__Your assignment__. Word for word, restate every line from the one with "1, .f64⟩, .vsct" through the end of the records below, both included, and add nothing.

__Given data__.
-- ==== Sys2Proof/Tests/Slice0.lean ====
section
/-! SUPPORT. Tests: words of the spec's encodings and the instructions they stand for, ill-formed terms that the check
refuses, a few single steps with results from the spec's examples, and states that meet the hypotheses of the statements. -/
namespace Sys2Proof.Tests
set_option Elab.async false
open Sys2Proof.Machine

/-! ### Decoding -/
/-- The guard p0. -/
def on : Guard := ⟨0, false⟩
/-- An unboosted S or A operation in slot 0. -/
def sh : SHd := ⟨false, on, .none, false⟩
/-- The same, boosted to level 1. -/
def shB : SHd := ⟨false, on, .one, false⟩
/-- An unboosted V operation in V0. -/
def vh : VHd := ⟨false, 0, .none, false, 0⟩
/-- A VM operation of all lanes at EA(a1). -/
def mh : MHd := ⟨0, .none, false, 0, 1, false⟩

/-- Tables 8.2, 8.4 and the example of R195: LOOPP, B.F, and MOVI-free words of the BR slot. -/
theorem test_decode_br : decodeSlot 0 0x0900000010040002 = .ok (.loopp ⟨on, 0, 8, 2, 0, 2⟩) ∧
    decodeSlot 0 0x020000000C010000 = .ok (.bF ⟨on, 6, 1⟩) ∧ decodeSlot 0 0x1000000000000000 = .ok (.exit ⟨on⟩) := by decide
/-- Table 7.6 and Table 8.4. -/
theorem test_decode_s : decodeSlot 1 0x0101428600000000 = .ok (.add ⟨sh, 5, .reg 5, .reg 6, .w64, false, false⟩) ∧
    decodeSlot 2 0x0740C28400000000 = .ok (.div ⟨⟨true, on, .one, false⟩, 3, .reg 5, .reg 4, .w64⟩) ∧
    decodeSlot 1 0x5100120000000000 = .ok (.movq ⟨false, on, false, 0, .reg 36⟩) := by decide
/-- Tables 7.4 and 8.12: AADD a3, a4, a5, with DST at 46, SA at 39, SB at 32. -/
theorem test_decode_a : decodeSlot 3 0x0100C20500000000 = .ok (.aadd ⟨sh, 3, .reg 4, .reg 5⟩) := by decide
/-- Table 7.6, and the example of R171 with STEP code 1. -/
theorem test_decode_v : decodeSlot 5 0x2000C205001A0000 = .ok (.vfadd ⟨vh, 3, .reg 4, .reg 5, .f32, .rne⟩) ∧
    decodeSlot 5 0x20020818001A8000 = .ok (.vfadd ⟨⟨false, 0, .none, false, 1⟩, 8, .reg 16, .reg 24, .f32, .rne⟩) := by decide
/-- The example of R234. -/
theorem test_decode_vm : decodeSlot 7 0x01020000000080E8 = .ok (.vldFeC ⟨⟨0, .none, false, 1, 3, true⟩, 8⟩) := by decide
/-- The examples of chapter 10. -/
theorem test_decode_cb : decodeSlot 8 0x01000000000FF500 = .ok (.tmma ⟨on, 0xFF, true, 0⟩) ∧
    decodeSlot 8 0x0900000000000400 = .ok (.tdrain ⟨on, 0, 0, .raw⟩) := by decide
/-- Table 10.6: scw.b0.st1 v20, a6, pm: SA 39, STEP 15, AR 10, PM 9. -/
theorem test_decode_sc : decodeSlot 9 0x01000A0000009A00 = .ok (.scw ⟨on, .reg 20, 1, 6, true, false⟩) := by decide
/-- The examples of chapters 11 and 17. -/
theorem test_decode_cp : decodeSlot 10 0x0100000000000028 = .ok (.cpy ⟨on, 0, .weak, 0, 2, true⟩) ∧
    decodeSlot 10 0x18000000000215A0 = .ok (.amoFaddx ⟨on, 2, .weak, 10, .f32, false⟩) := by decide
/-- The examples of chapters 11, 14 and 17. -/
theorem test_decode_sy : decodeSlot 11 0x0300000000011800 = .ok (.barx ⟨on, 2, 0, 0x1800⟩) ∧
    decodeSlot 11 0x2800000000000104 = .ok (.trcon ⟨on, 0x104⟩) ∧ decodeSlot 11 0x18000A8000020000 = .ok (.tpost ⟨on, 21, 2⟩) := by decide
/-- R161, R181: a header of KIND 1 without slots, and one that names S0 with its word. -/
theorem test_decode_bundle : decodeTableWord 64 0x01000000 = some .segmentBegin ∧
    decodeTableWord 128 (0x0101428600000000 * 2 ^ 64 + 2) = some (.add ⟨sh, 5, .reg 5, .reg 6, .w64, false, false⟩) := by decide
/-- R165, R372: reserved opcodes, a field that must be zero, a reserved boost code and a boosted MOVQ are refused by name. -/
theorem test_decode_refuses : decodeSlot 1 0xEF00000000000000 = .error .illegalOpcode ∧
    decodeSlot 3 0x0100C20500000001 = .error .illegalOperand ∧ decodeSlot 1 0x51401200_00000000 = .error .boostIllegal ∧
    decodeSlot 1 0xF000000000000000 = .error .illegalPrefix := by decide

/-- A term that breaks each static limit is refused. -/
theorem test_ill_formed : ([.plog ⟨sh, 1, .not, 1, 1⟩, .fadd ⟨sh, 1, .reg 1, .reg 2, .i32, .rne⟩, .fsub ⟨sh, 1, .reg 1, .reg 2, .f32, .sr⟩,
    .fmul ⟨sh, 1, .reg 1, .reg 2, .i8, .rne⟩, .fdiv ⟨sh, 1, .reg 1, .reg 2, .f64, .sr⟩, .ffma ⟨sh, 1, .reg 1, .reg 2, .reg 3, .rns16, .rne⟩,
    .fsqrt ⟨sh, 1, .reg 1, .f32, .sr⟩, .fmin ⟨sh, 1, .reg 1, .reg 2, .i32⟩, .fmax ⟨sh, 1, .reg 1, .reg 2, .n8⟩,
    .fcmp ⟨sh, 1, .reg 1, .reg 2, .i16, .eq⟩, .fclass ⟨sh, 1, .reg 1, .i64⟩, .fcvt ⟨sh, 1, .reg 1, .i32, .i64, false, .rne⟩,
    .amode ⟨sh, 1, .bitrev (.reg 2) 25 0⟩, .amode ⟨sh, 1, .bitrev (.reg 2) 0 0⟩, .amode ⟨sh, 1, .bitrev (.reg 2) 8 13⟩,
    .lds ⟨sh, 1, .latch .la0, .b4, false, true, 0⟩, .sts ⟨false, on, false, .latch .la0, .reg 1, .b4, true, 0⟩,
    .vadd ⟨vh, 1, .reg 1, .reg 2, .rns16, true⟩, .vsub ⟨vh, 1, .reg 1, .reg 2, .f32, false⟩, .vmul ⟨vh, 1, .reg 1, .reg 2, .i64, false⟩,
    .vmulh ⟨vh, 1, .reg 1, .reg 2, .rns16⟩, .vmin ⟨vh, 1, .reg 1, .reg 2, .f32⟩, .vmad ⟨vh, 1, .reg 1, .reg 2, .reg 3, .rns16, false⟩,
    .vclmp ⟨vh, 1, .reg 1, .reg 2, .reg 3, .f16⟩, .vabs ⟨vh, 1, .reg 1, .f32, false⟩, .vfadd ⟨vh, 1, .reg 1, .reg 2, .i32, .rne⟩,
    .vfma ⟨vh, 1, .reg 1, .reg 2, .reg 3, .f32, .sr⟩, .vfmin ⟨vh, 1, .reg 1, .reg 2, .i8⟩, .vfabs ⟨vh, 1, .reg 1, .i16⟩,
    .vfcmp ⟨vh, 1, .reg 1, .reg 2, .f16, .eq⟩, .vbcast ⟨vh, 1, .reg 1, .i32, 128⟩, .viota ⟨vh, 1, .f32, 0⟩, .vshuf ⟨vh, 1, .reg 1, .clx, 8⟩,
    .vred ⟨vh, 1, .reg 1, .add, false, .i8, .rne⟩, .vred ⟨vh, 1, .reg 1, .min, false, .f32, .rtz⟩, .vscan ⟨vh, 1, .reg 1, .xor, false, .f32, .rne⟩,
    .vcvt ⟨vh, 1, .reg 1, .rns16, .i32, false, .rne⟩, .vpack ⟨vh, 1, .reg 1, .i8, .w16, 0, false⟩, .vpack ⟨vh, 1, .reg 1, .bf16, .w16, 0, true⟩,
    .vpack ⟨vh, 1, .reg 1, .i32, .w16, 2, false⟩, .vunpk ⟨vh, 1, .reg 1, .i8, .w16, 0⟩, .vexp2 ⟨0, .none, false, 0, 1, .reg 1, .f32, .sr⟩,
    .vldFeC ⟨⟨0, .one, false, 0, 1, false⟩, 1⟩, .vst ⟨⟨0, .one, false, 0, 1, false⟩, .reg 1⟩, .vlds ⟨mh, 1, .i64, 1⟩,
    .vsts ⟨⟨0, .two, false, 0, 1, false⟩, .reg 1, .i8, 1⟩, .vgth ⟨mh, 1, .reg 1, .f64⟩, .vsct ⟨mh, .reg 1, .reg 2, .i64⟩,
    .feset ⟨⟨0, .one, false, 0, 1, false⟩⟩, .feprob ⟨⟨0, .one, false, 0, 1, false⟩, 1⟩, .cpyw ⟨on, 0, 29, 0, false⟩, .cpyx ⟨on, 0, .weak, 26, 0, false⟩,
    .amoAdd ⟨on, 0, .weak, 27, .i32, false⟩, .amoXor ⟨on, 0, .weak, 0, .f32, false⟩, .amoFaddx ⟨on, 0, .weak, 0, .i32, false⟩,
    .amoCas ⟨on, 0, .weak, 0, .n32, true, false⟩, .pfh ⟨on, 0, 31⟩, .migr ⟨on, 0, 30⟩, .fenceq ⟨on, 0⟩, .bari ⟨on, 0, 0⟩,
    .evinc ⟨on, 0, 0⟩] : List Instr).all (fun i => !i.wf) = true := by decide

__Exercise output__.
    .vsts ⟨⟨0, .two, false, 0, 1, false⟩, .reg 1, .i8, 1⟩, .vgth ⟨mh, 1, .reg 1, .f64⟩, .vsct ⟨mh, .reg 1, .reg 2, .i64⟩,
    .feset ⟨⟨0, .one, false, 0, 1, false⟩⟩, .feprob ⟨⟨0, .one, false, 0, 1, false⟩, 1⟩, .cpyw ⟨on, 0, 29, 0, false⟩, .cpyx ⟨on, 0, .weak, 26, 0, false⟩,
    .amoAdd ⟨on, 0, .weak, 27, .i32, false⟩, .amoXor ⟨on, 0, .weak, 0, .f32, false⟩, .amoFaddx ⟨on, 0, .weak, 0, .i32, false⟩,
    .amoCas ⟨on, 0, .weak, 0, .n32, true, false⟩, .pfh ⟨on, 0, 31⟩, .migr ⟨on, 0, 30⟩, .fenceq ⟨on, 0⟩, .bari ⟨on, 0, 0⟩,
    .evinc ⟨on, 0, 0⟩] : List Instr).all (fun i => !i.wf) = true := by decide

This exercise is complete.